-- ==== Sys2Proof/Word.lean ====
section
/-!
DEFINITION. The word types of the Onagal ONG-8480, the sparse store that holds repeated state, and the
plainest arithmetic on words.
-/
namespace Sys2Proof

/-- One byte. -/
abbrev Byte := BitVec 8
/-- A 32-bit register value. -/
abbrev Word := BitVec 32
/-- A 64-bit value: a register pair, a pointer or a PC. -/
abbrev DWord := BitVec 64
/-- A vector or uniform register number as the word names it (R63). -/
abbrev RegNum := BitVec 8
/-- A predicate number p0–p7 or q0–q7. -/
abbrev PredNum := BitVec 3
/-- A moment register number m0–m15. -/
abbrev MomNum := BitVec 4
/-- An accumulator tile number as the word names it (R38). -/
abbrev TileNum := BitVec 8

/-- Repeated state held sparsely: key and value pairs in strictly rising key order, with no entry
equal to the default that an unlisted key reads as. -/
abbrev Store (α : Type) := List (Nat × α)

/-- Bit `i` of a number read as a mask. -/
def maskBit (m : Nat) (i : Nat) : Bool := m.testBit i

/-- `n` rounded up to a multiple of `k`. -/
def roundUp (n k : Nat) : Nat := (n + k - 1) / k * k

end Sys2Proof
end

DIRECTIONS →
Reproduce each line above that contains "register".

RESPONSE BELOW →
/-- A 32-bit register value. -/
/-- A 64-bit value: a register pair, a pointer or a PC. -/
/-- A vector or uniform register number as the word names it (R63). -/
/-- A moment register number m0–m15. -/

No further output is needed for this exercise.